** What to work on **
What is needed here is an exact repetition of the records below, beginning at the line that has "def beyond200 (m" and stopping after the line that has "as e^-300. -/".
Start of Supplied records
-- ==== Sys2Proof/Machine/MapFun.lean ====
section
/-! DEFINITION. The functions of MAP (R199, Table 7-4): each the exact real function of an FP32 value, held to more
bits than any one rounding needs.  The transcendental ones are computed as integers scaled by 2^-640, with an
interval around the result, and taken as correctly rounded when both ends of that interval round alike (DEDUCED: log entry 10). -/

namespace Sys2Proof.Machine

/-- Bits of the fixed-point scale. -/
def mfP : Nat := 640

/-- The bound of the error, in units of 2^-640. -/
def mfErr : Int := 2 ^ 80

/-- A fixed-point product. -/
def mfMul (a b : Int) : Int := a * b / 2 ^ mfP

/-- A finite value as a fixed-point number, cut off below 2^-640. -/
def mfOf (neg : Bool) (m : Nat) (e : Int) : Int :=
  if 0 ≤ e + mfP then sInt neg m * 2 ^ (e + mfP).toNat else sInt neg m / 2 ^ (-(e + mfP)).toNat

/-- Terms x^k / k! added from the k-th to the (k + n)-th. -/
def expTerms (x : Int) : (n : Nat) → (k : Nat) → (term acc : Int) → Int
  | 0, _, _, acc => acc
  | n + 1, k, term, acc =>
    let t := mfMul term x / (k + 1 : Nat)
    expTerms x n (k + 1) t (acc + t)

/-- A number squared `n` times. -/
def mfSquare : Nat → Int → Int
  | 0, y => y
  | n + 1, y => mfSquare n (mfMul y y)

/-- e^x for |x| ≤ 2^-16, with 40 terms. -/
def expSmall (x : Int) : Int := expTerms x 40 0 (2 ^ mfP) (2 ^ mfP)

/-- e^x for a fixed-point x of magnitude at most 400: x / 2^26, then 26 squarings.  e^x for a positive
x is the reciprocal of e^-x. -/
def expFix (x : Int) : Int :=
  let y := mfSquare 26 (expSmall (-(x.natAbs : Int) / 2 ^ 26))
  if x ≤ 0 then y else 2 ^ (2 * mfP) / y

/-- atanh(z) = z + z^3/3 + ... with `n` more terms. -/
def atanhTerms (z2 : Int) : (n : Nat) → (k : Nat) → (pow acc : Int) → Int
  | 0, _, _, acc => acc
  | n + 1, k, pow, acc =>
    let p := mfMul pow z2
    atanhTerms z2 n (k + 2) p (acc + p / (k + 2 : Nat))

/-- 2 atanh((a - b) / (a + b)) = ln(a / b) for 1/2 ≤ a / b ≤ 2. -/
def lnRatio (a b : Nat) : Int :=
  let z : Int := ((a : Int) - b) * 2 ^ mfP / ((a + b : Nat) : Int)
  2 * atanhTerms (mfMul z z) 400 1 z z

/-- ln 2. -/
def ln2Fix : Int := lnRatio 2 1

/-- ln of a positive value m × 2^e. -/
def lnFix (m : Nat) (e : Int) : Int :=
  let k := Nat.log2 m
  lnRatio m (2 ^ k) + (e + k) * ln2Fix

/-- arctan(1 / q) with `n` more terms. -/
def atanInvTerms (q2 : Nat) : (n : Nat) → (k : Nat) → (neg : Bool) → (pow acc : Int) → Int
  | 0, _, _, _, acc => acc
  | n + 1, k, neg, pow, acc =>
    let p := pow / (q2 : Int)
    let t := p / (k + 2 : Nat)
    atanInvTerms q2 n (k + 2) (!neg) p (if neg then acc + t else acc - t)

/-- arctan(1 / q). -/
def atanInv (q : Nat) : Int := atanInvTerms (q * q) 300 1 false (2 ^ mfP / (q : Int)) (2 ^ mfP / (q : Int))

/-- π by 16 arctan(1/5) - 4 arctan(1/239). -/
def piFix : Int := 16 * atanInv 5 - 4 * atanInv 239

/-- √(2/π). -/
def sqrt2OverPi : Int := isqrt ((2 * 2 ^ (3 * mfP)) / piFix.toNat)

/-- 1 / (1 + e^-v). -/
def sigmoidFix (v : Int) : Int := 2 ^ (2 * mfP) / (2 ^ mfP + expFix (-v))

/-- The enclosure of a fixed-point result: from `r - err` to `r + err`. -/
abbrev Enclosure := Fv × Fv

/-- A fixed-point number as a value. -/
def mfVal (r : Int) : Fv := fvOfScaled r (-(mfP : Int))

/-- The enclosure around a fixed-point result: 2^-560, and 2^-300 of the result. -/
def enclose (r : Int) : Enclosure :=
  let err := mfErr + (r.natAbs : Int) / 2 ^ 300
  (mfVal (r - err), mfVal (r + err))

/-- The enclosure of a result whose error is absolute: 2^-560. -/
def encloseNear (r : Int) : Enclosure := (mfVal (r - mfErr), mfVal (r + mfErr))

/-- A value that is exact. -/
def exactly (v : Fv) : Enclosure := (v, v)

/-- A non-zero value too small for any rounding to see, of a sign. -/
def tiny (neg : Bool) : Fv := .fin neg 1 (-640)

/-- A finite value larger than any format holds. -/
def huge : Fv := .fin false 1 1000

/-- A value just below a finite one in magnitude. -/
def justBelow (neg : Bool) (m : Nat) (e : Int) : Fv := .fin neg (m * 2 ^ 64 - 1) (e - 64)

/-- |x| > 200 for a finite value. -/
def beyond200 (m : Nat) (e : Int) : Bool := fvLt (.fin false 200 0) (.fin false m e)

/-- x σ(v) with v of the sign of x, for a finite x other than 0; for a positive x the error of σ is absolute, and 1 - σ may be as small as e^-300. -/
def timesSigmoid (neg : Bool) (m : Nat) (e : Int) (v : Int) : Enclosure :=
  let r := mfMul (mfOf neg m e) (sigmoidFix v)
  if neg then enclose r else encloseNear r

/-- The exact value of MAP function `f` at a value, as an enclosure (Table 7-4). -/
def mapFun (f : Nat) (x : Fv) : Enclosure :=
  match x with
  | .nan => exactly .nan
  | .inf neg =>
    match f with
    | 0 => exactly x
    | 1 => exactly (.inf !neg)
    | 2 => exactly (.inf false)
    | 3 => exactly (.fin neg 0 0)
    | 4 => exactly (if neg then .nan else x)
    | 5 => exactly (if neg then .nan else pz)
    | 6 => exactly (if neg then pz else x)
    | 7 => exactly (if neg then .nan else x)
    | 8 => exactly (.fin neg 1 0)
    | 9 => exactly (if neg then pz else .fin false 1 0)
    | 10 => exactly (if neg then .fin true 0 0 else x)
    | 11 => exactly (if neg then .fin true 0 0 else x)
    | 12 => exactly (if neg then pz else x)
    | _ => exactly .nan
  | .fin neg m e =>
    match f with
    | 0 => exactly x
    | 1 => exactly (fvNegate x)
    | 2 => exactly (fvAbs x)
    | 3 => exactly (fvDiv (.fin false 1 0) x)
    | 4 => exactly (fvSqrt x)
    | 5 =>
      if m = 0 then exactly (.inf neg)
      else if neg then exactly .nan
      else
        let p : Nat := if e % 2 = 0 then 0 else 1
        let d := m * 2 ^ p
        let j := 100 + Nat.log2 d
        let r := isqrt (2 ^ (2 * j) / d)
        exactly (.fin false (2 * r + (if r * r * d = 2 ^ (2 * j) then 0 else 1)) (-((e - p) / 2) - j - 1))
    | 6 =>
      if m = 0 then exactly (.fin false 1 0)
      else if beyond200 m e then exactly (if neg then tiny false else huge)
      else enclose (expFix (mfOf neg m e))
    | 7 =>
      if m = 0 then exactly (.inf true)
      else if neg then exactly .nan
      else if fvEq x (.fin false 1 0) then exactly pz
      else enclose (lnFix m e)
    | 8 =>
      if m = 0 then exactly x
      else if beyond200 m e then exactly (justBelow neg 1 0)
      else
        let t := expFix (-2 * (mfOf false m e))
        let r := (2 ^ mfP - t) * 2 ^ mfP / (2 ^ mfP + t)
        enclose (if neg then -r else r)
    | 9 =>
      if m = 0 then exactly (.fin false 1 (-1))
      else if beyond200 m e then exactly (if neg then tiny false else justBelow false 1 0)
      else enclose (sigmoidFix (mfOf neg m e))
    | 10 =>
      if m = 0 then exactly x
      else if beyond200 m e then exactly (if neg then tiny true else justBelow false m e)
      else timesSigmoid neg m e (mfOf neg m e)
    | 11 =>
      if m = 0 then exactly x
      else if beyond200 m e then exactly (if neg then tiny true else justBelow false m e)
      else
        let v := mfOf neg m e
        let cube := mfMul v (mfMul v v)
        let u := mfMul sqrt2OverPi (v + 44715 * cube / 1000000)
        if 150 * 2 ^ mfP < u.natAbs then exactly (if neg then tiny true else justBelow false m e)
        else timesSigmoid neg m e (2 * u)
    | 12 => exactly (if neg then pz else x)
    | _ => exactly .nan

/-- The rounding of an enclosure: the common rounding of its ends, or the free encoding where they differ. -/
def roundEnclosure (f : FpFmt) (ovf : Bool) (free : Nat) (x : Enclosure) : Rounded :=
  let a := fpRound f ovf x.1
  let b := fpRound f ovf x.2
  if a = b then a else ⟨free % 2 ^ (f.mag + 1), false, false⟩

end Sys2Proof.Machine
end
End of Supplied records
** Reply to the task **
def beyond200 (m : Nat) (e : Int) : Bool := fvLt (.fin false 200 0) (.fin false m e)

/-- x σ(v) with v of the sign of x, for a finite x other than 0; for a positive x the error of σ is absolute, and 1 - σ may be as small as e^-300. -/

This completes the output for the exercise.